Meskipun Beijing telah lama peka terhadap kritik atas catatan hak asasi manusianya, meningkatnya penggunaan diplomasi penyanderaan semakin mengikis citra internasionalnya, dan memperburuk hubungannya dengan mitra dagang utama dan sekutu diplomatik. Meningkatnya diplomasi penyanderaan Tiongkok telah mendorong negara-negara Barat untuk mengambil sikap lebih keras dalam hubungan mereka dengan Beijing.
AS dan sekutunya telah menyuarakan keprihatinan tentang penahanan ini di forum internasional, menyerukan pembebasan warga negara mereka dan menjatuhkan sanksi kepada pejabat Tiongkok yang terlibat dalam pelanggaran hak asasi manusia. Selain itu, negara-negara semakin memperingatkan warga negaranya tentang risiko yang terkait dengan perjalanan ke Tiongkok, terutama di industri atau sektor yang sensitif secara politik.
Menanggapi kasus seperti kasus David Lin, anggota parlemen di AS telah mendesak tindakan yang lebih kuat untuk mengatasi tren yang lebih luas.
Kongres AS telah membahas undang-undang yang ditujukan untuk menghukum negara-negara yang terlibat dalam diplomasi penyanderaan, dengan potensi sanksi dan pembatasan perjalanan yang dikenakan pada pejabat yang bertanggung jawab atas penahanan sewenang-wenang.
Namun, Komisi Eksekutif Kongres untuk Tiongkok (CECC) akan mengadakan sidang pada tanggal 18 September untuk membahas penderitaan warga Amerika yang ditahan di Tiongkok.

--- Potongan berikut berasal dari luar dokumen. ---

-- ==== Sys2Proof/Machine/VineOps.lean ====
section
/-!
DEFINITION. Machine/VineOps.lean: port split tables and routing (R287 to R290), messages on Vine links (R278, R301), the
gate and its closing (R293 to R295).
-/
namespace Sys2Proof.Machine

/-! ## Port split tables (R287, R288) -/

/-- A slot of a split table: global mark, index, ports. -/
structure SlotE where
  glob : Bool
  index : Nat
  ports : Nat
deriving DecidableEq, Repr

/-- A split table: twisted, L, G, Gm, the slots. -/
structure Split where
  tw : Bool
  l : Nat
  g : Nat
  gm : Nat
  slots : List SlotE
deriving DecidableEq, Repr

/-- The split table a body spells (R287, Table 07.3). -/
def splitOfBody (b : List Byte) : Split :=
  { tw := decide (fieldAt b 0 1 = 1), l := fieldAt b 1 1, g := fieldAt b 2 1, gm := fieldAt b 3 1,
    slots := (List.range (min (fieldAt b 4 1) 12)).map (fun i =>
      let e := fieldAt b (16 + 4 * i) 4
      ⟨bitOf e 20, bitsOf e 19 16, bitsOf e 15 0⟩) }

/-- Indexes are 0 to n − 1, once each. -/
def onceEach (n : Nat) (l : List Nat) : Bool := decide (l.length = n) && (List.range n).all (fun i => l.contains i)

/-- The checks of R288. -/
def splitOk (half : Bool) (b : List Byte) : Bool :=
  let x := splitOfBody b
  let n := fieldAt b 4 1
  let ports := x.slots.map SlotE.ports
  decide (b.length = 64) && decide (fieldAt b 0 1 ≤ 1) && decide (1 ≤ n) && decide (n ≤ 12)
  && ports.all (fun p => decide (p ≠ 0)) && ports.all (fun p => decide (p < (if half then 0x100 else 0x10000)))
  && (List.range 16).all (fun i => decide ((ports.filter (fun p => bitOf p i)).length ≤ 1))
  && (if x.tw then
        decide (1 ≤ x.l) && decide (x.l ≤ 6) && decide (1 ≤ x.g) && decide (x.g ≤ 10) && decide (x.l + x.g ≤ 16)
        && decide (x.g ≤ 2 ^ x.l * x.gm) && decide (n = x.l + x.gm)
        && onceEach x.l ((x.slots.filter (fun e => !e.glob)).map SlotE.index)
        && onceEach x.gm ((x.slots.filter (fun e => e.glob)).map SlotE.index)
      else decide (x.l = n) && decide (x.g = 0) && decide (x.gm = 0) && onceEach x.l (x.slots.map SlotE.index))

def bindSplitT (s : State) (b : Nat) : Split := splitOfBody (tableBody s 4 (bindSplit s b))

/-! ## Routing (R289, R290) -/

/-- The bit a slot crosses from coordinate x (R289). -/
def slotBit (t : Split) (x : Nat) (e : SlotE) : Nat :=
  if t.tw && e.glob then 2 ^ (t.l + (x % 2 ^ t.l * t.gm + e.index) % t.g) else 2 ^ e.index
/-- The neighbour of x through a slot. -/
def slotNbr (t : Split) (x : Nat) (e : SlotE) : Nat := x ^^^ slotBit t x e

/-- Some slot of local coordinate c owns global dimension g. -/
def owned (t : Split) (c g : Nat) : Bool := (List.range t.gm).any (fun j => decide ((c * t.gm + j) % t.g = g))
/-- Number of bits in which two numbers below 2^16 differ. -/
def bitDiff (a b : Nat) : Nat := ((List.range 16).filter (fun i => bitOf (a ^^^ b) i)).length
/-- Dimensions of a list in the order R290 tries them: those clear in x's target phase first (bit set in x), ascending. -/
def phases (x : Nat) (ds : List Nat) : List Nat := ds.filter (fun d => bitOf x d) ++ ds.filter (fun d => !(bitOf x d))

/-- The next hop from x toward y as the bit to flip, or none (R290). -/
def hopBit (t : Split) (present : Nat → Bool) (x y : Nat) : Option Nat :=
  let l := t.l
  let c := x % 2 ^ l
  let dg := (List.range (if t.tw then t.g else 0)).filter (fun g => bitOf (x ^^^ y) (l + g))
  let dl := (List.range l).filter (fun d => bitOf (x ^^^ y) d)
  if dg ≠ [] then
    let order := (phases (x / 2 ^ l) dg)
    match order.find? (fun g => owned t c g && present (x ^^^ 2 ^ (l + g))) with
    | some g => some (2 ^ (l + g))
    | none =>
      match order.head? with
      | none => none
      | some g =>
        let base := x - c
        let owners := (List.range (2 ^ l)).filter (fun z => owned t z g && present (base + z))
        let best := owners.foldl (fun b z =>
          match b with
          | none => some z
          | some w => if bitDiff z c < bitDiff w c then some z else some w) none
        match best with
        | none => none
        | some z => ((List.range l).find? (fun i => bitOf (c ^^^ z) i && present (x ^^^ 2 ^ i))).map (fun i => 2 ^ i)
  else ((phases x dl).find? (fun d => present (x ^^^ 2 ^ d))).map (fun d => 2 ^ d)

/-- Hops of the route from x to y, up to a number of steps; none: unreachable. -/
def routeLen (t : Split) (present : Nat → Bool) : Nat → Nat → Nat → Option Nat
  | 0, x, y => if x = y then some 0 else none
  | fuel + 1, x, y =>
    if x = y then some 0
    else
      match hopBit t present x y with
      | none => none
      | some b => (routeLen t present fuel (x ^^^ b) y).map (· + 1)

def memberAt (m : List (Nat × Bool)) (x : Nat) : Bool := ((m[x]?).map Prod.snd).getD false
/-- Coordinates present in a member table. -/
def presentOf (m : List (Nat × Bool)) : List Nat := (List.range m.length).filter (memberAt m)
/-- The table of next hops from x (as coordinates). -/
def hopTable (t : Split) (m : List (Nat × Bool)) (x : Nat) : List (Option Nat) :=
  (List.range m.length).map (fun y => (hopBit t (memberAt m) x y).map (fun b => x ^^^ b))
/-- Longest route from x; none when some present member is not reached within 64 hops (R308). -/
def longest (t : Split) (m : List (Nat × Bool)) (x : Nat) : Option Nat :=
  (presentOf m).foldl (fun a y =>
    match a, routeLen t (memberAt m) 64 x y with
    | some k, some n => some (max k n)
    | _, _ => none) (some 0)

/-- The next hop in force from this module toward a coordinate. -/
def nextHop (s : State) (b y : Nat) : Option Nat := ((bindRec s b).hops[y]?).getD none
/-- The slot that leads to a neighbour coordinate. -/
def slotTo (s : State) (b z : Nat) : Option Nat :=
  let t := bindSplitT s b
  t.slots.findIdx? (fun e => decide (slotNbr t (bindCoord s b) e = z))
/-- Ports of a slot of a binding. -/
def slotPorts (s : State) (b k : Nat) : List Nat :=
  match (bindSplitT s b).slots[k]? with
  | some e => (List.range 16).filter (fun p => bitOf e.ports p)
  | none => []
/-- The valid binding and slot a port belongs to. -/
def portBind (s : State) (p : Nat) : Option (Nat × Nat) :=
  (List.range 4).findSome? (fun b =>
    if bindValid s b then
      ((bindSplitT s b).slots.findIdx? (fun e => bitOf e.ports p)).map (fun k => (b, k))
    else none)

def portRec (s : State) (p : Nat) : Port := Map.get {} s.vnl.ports p
def modPort (p : Nat) (f : Port → Port) (s : State) : State :=
  modVnl (fun v => { v with ports := Map.upd {} v.ports p f }) s
def portUp (s : State) (p : Nat) : Bool := decide ((portRec s p).st = .opened)
def openPorts (s : State) (b k : Nat) : List Nat := (slotPorts s b k).filter (portUp s)

/-! ## Draw tree (R350) -/

/-- The root: the present member with the lowest coordinate. -/
def drawRoot (s : State) (b : Nat) : Nat := ((presentOf (bindRec s b).members).head?).getD 0
/-- The parent of a member: its next hop toward the root by R290. -/
def drawParent (s : State) (b x : Nat) : Option Nat :=
  if x = drawRoot s b then none
  else (hopBit (bindSplitT s b) (memberAt (bindRec s b).members) x (drawRoot s b)).map (fun k => x ^^^ k)
def drawChildren (s : State) (b : Nat) : List Nat :=
  (presentOf (bindRec s b).members).filter (fun z => decide (drawParent s b z = some (bindCoord s b)))
/-- The largest number of hops from any present member to the root. -/
def drawDepth (s : State) (b : Nat) : Nat :=
  (presentOf (bindRec s b).members).foldl (fun a z =>
    max a ((routeLen (bindSplitT s b) (memberAt (bindRec s b).members) 64 z (drawRoot s b)).getD 0)) 0

/-! ## Keys (R274, R553) -/

/-- A label of ASCII characters as bytes. -/
def ascii (l : List Nat) : List Byte := l.map (BitVec.ofNat 8)
/-- "JKS-VINE", "JKS-KID" (Table 15.5). -/
def lblVine : List Byte := ascii [0x4A, 0x4B, 0x53, 0x2D, 0x56, 0x49, 0x4E, 0x45]
def lblKid : List Byte := ascii [0x4A, 0x4B, 0x53, 0x2D, 0x4B, 0x49, 0x44]
/-- The parcel key a binding holds, by number. -/
def bindKey (s : State) (b : Nat) : Option Nat := Map.find s.sec.parcelKeys b
/-- The key identifier of a binding (Table 15.5): the first 8 bytes of its derivation. -/
def keyId (s : State) (b : Nat) : Option Nat :=
  (bindKey s b).map (fun k => (Config.kdf k (lblKid ++ leB 2 (bindParcel s b))).toNat % 2 ^ 64)

def portCircuit (s : State) (p : Nat) : Nat := (cset s .vnlPort p 1).toNat
/-- A direction key of an admission (Table 15.5), as a number. -/
def vineKey (pk epoch sm sp rm rp sc rc circuit : Nat) : Nat :=
  (Config.kdf pk (lblVine ++ leB 4 epoch ++ leB 3 sm ++ leB 1 sp ++ leB 3 rm ++ leB 1 rp ++ leB 16 sc ++ leB 16 rc
    ++ leB 4 circuit)).toNat
/-- The key this port sends with at an epoch. -/
def txKey (s : State) (p epoch : Nat) : Nat :=
  let x := portRec s p
  match x.adm with
  | some (pk, own, peer) => vineKey pk epoch s.moduleId p x.peer x.peerPort own peer (portCircuit s p)
  | none => 0
/-- The key this port receives with at an epoch. -/
def rxKey (s : State) (p epoch : Nat) : Nat :=
  let x := portRec s p
  match x.adm with
  | some (pk, own, peer) => vineKey pk epoch x.peer x.peerPort s.moduleId p peer own (portCircuit s p)
  | none => 0

/-! ## Envelopes (R268, R270, R271) -/

/-- Header bytes 0 to 7 of an envelope (Table 07.1). -/
def envHead (typ cls epoch : Nat) (som eom : Bool) (dest seq ack : Nat) (nak ackValid : Bool) : List Byte :=
  leB 1 (typ + cls * 16 + epoch % 2 * 64) ++ leB 1 (b2n som + b2n eom * 2) ++ leB 2 dest ++ leB 2 (seq % 4096)
    ++ leB 2 (ack % 4096 + b2n nak * 0x1000 + b2n ackValid * 0x2000)
/-- Completes an envelope with its credits word and CRC. -/
def envClose (b : List Byte) (credits : Nat) : List Byte :=
  let x := b ++ leB 4 credits
  x ++ leB 4 (crc32c x).toNat

/-- The IV number of a flit (R274): module ID, port, counter. -/
def flitIv (m p ctr : Nat) : Nat := m * 2 ^ 76 + p * 2 ^ 72 + ctr % 2 ^ 64

/-- Sends an IDLE envelope: acknowledgement or NAK, credits freed, heartbeat. -/
def sendIdle (p ack : Nat) (nak ackValid : Bool) (credits cls : Nat) (hb : Bool) (s : State) : State :=
  emit (.flit p (envClose (envHead 0 0 0 false false 0 0 ack nak ackValid ++ zeros 272)
    (credits + cls * 0x4000 + b2n hb * 0x10000))) s
/-- The acknowledgement of everything accepted so far: (sequence, meaningful). -/
def ackOf (x : Port) : Nat × Bool := ((x.rxCtr + 4095) % 4096, decide (x.rxCtr ≠ 0))

/-- Seals one DATA (1) or CTRL (2) flit: a counter value and a place in the retry buffer; with its envelope. -/
def sealFlit (p typ cls dest : Nat) (som eom : Bool) (payload : List Byte) (dv : Bool) (s : State) : List Byte × State :=
  let x := portRec s p
  let a := ackOf x
  let hd := envHead typ cls (x.txCtr / 2 ^ 32) som eom dest x.txCtr a.1 false a.2
  let env := envClose (hd ++ gcm (txKey s p (x.txCtr / 2 ^ 32)) (flitIv s.moduleId p x.txCtr) hd
    (payload ++ zeros (256 - payload.length))) 0
  (env, modPort p (fun x => { x with
    txCtr := x.txCtr + 1, retry := x.retry ++ [{ ctr := x.txCtr, bytes := env, cls := cls, div := dv }] }) s)

/-- Sends one flit on an OPEN port: it takes a credit. -/
def sendFlit (p typ cls dest : Nat) (som eom : Bool) (payload : List Byte) (s : State) : State :=
  let r := sealFlit p typ cls dest som eom payload false s
  emit (.flit p r.1) (modPort p (fun x => { x with credits := x.credits.modify cls (· - 1) }) r.2)

/-- Pieces of n bytes. -/
def chunksOf (n : Nat) : Nat → List Byte → List (List Byte)
  | 0, _ => []
  | fuel + 1, bs => if bs.length ≤ n then [bs] else bs.take n :: chunksOf n fuel (bs.drop n)
def chunks256 (bs : List Byte) : List (List Byte) := chunksOf 256 (bs.length / 256 + 1) bs

/-- Credits of a class that a governor level keeps back: all of background from level 1, half of bulk at level 3
(Table 13.3). -/
def classHold (s : State) (cls : Nat) : Nat :=
  if cls = 3 ∧ 1 ≤ s.pwr.level then 2 ^ 16 else if cls = 2 ∧ s.pwr.level = 3 then 192 else 0
/-- Flits waiting in the transmit queue of a port, of every class or of one. -/
def flitsQueued (s : State) (p : Nat) (cls : Option Nat) : Nat :=
  ((s.vnl.queue.filter (fun m => decide (m.port = some p) && (cls.isNone || decide (cls = some m.cls)))).map
    (fun m => (chunks256 m.bytes).length)).sum
/-- The OPEN port of a slot that takes a message of n flits: the fewest flits queued, ties to the lower number (R278), with room
in its transmit queue of 256 flits of the class (R647). -/
def pickPort (s : State) (b k cls n : Nat) : Option Nat :=
  if memb 7 s.boot.drained then none
  else ((openPorts s b k).filter (fun p => decide (flitsQueued s p (some cls) + n ≤ 256))).foldl (fun a p =>
    match a with
    | none => some p
    | some q => if flitsQueued s p none < flitsQueued s q none then some p else some q) none
/-- A port sends a message of n flits now: credits of its class, retry room for all of it (R271, R277), and no message of the class
before it. -/
def portTakes (s : State) (p cls n : Nat) : Bool :=
  decide (n + classHold s cls ≤ (portRec s p).credits.getD cls 0) && decide ((portRec s p).retry.length + n ≤ 2048)
    && decide (flitsQueued s p (some cls) = 0)

/-! ## Diversion (R301) -/

def countDivert (p n : Nat) (s : State) : State :=
  modPort p (fun x => { x with err := { x.err with divert := satAdd 32 x.err.divert n } }) s
/-- Hands an envelope of a slot to the owner for the service port. -/
def handOver (b k : Nat) (env : List Byte) (s : State) : State :=
  modVnl (fun v => { v with diverts := v.diverts ++ [(b * 16 + k, env)] }) s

Saksi yang akan hadir termasuk Nelson Wells Sr., ayah dari warga negara AS yang ditahan Nelson Wells Jr.; Harrison Li, putra Kai Li; Tim Hunt, saudara Dawn Michelle Hunt, warga negara Amerika lainnya yang ditahan; dan jurnalis Peter Humphrey, mantan tahanan di Tiongkok.
Departemen Luar Negeri AS telah mengeluarkan peringatan perjalanan, mendesak warga Amerika untuk "mempertimbangkan kembali perjalanan" ke Tiongkok daratan karena "penegakan hukum setempat yang sewenang-wenang," yang mencakup penggunaan larangan keluar dan penahanan yang salah.
Menurut nasihat tersebut, Beijing dapat mencegah orang asing meninggalkan negara tersebut karena berbagai alasan, seperti memaksa mereka untuk berpartisipasi dalam penyelidikan atau menyelesaikan sengketa perdata demi kepentingan warga negara Tiongkok.
Saat ini, lebih dari 200 warga Amerika menjadi sasaran "tindakan pemaksaan" di Tiongkok, dan lebih dari 30 orang berada di bawah larangan keluar, The Epoch Times melaporkan, mengutip kelompok advokasi yang berbasis di San Francisco Dui Hua Foundation, yang juga menyambut baik pembebasan David Lin pada tanggal 15 September.
Pada tahun 2023, kelompok hak asasi manusia yang berbasis di Spanyol Safeguard Defenders melaporkan peningkatan tajam dalam jumlah orang yang ditempatkan di bawah larangan keluar oleh rezim Tiongkok selama dekade terakhir, lapor The Epoch Times.
"Siapa pun bisa menjadi sasaran, pembela hak asasi manusia, pebisnis, pejabat, dan warga negara asing," demikian pernyataan laporan tersebut.
Menanggapi pembebasan Lin, James Foley Legacy Foundation, sebuah organisasi yang mengadvokasi kebebasan sandera AS di luar negeri, menyatakan optimisme di media sosial, sebagaimana dilaporkan oleh The Epoch Times.
“Pembebasan Lin merupakan tanda yang menggembirakan,” demikian pernyataan yayasan tersebut di X, seraya menambahkan, “Kami berharap semua warga Amerika yang ditahan secara salah di Tiongkok dapat dipertemukan kembali dengan keluarga mereka sesegera mungkin.”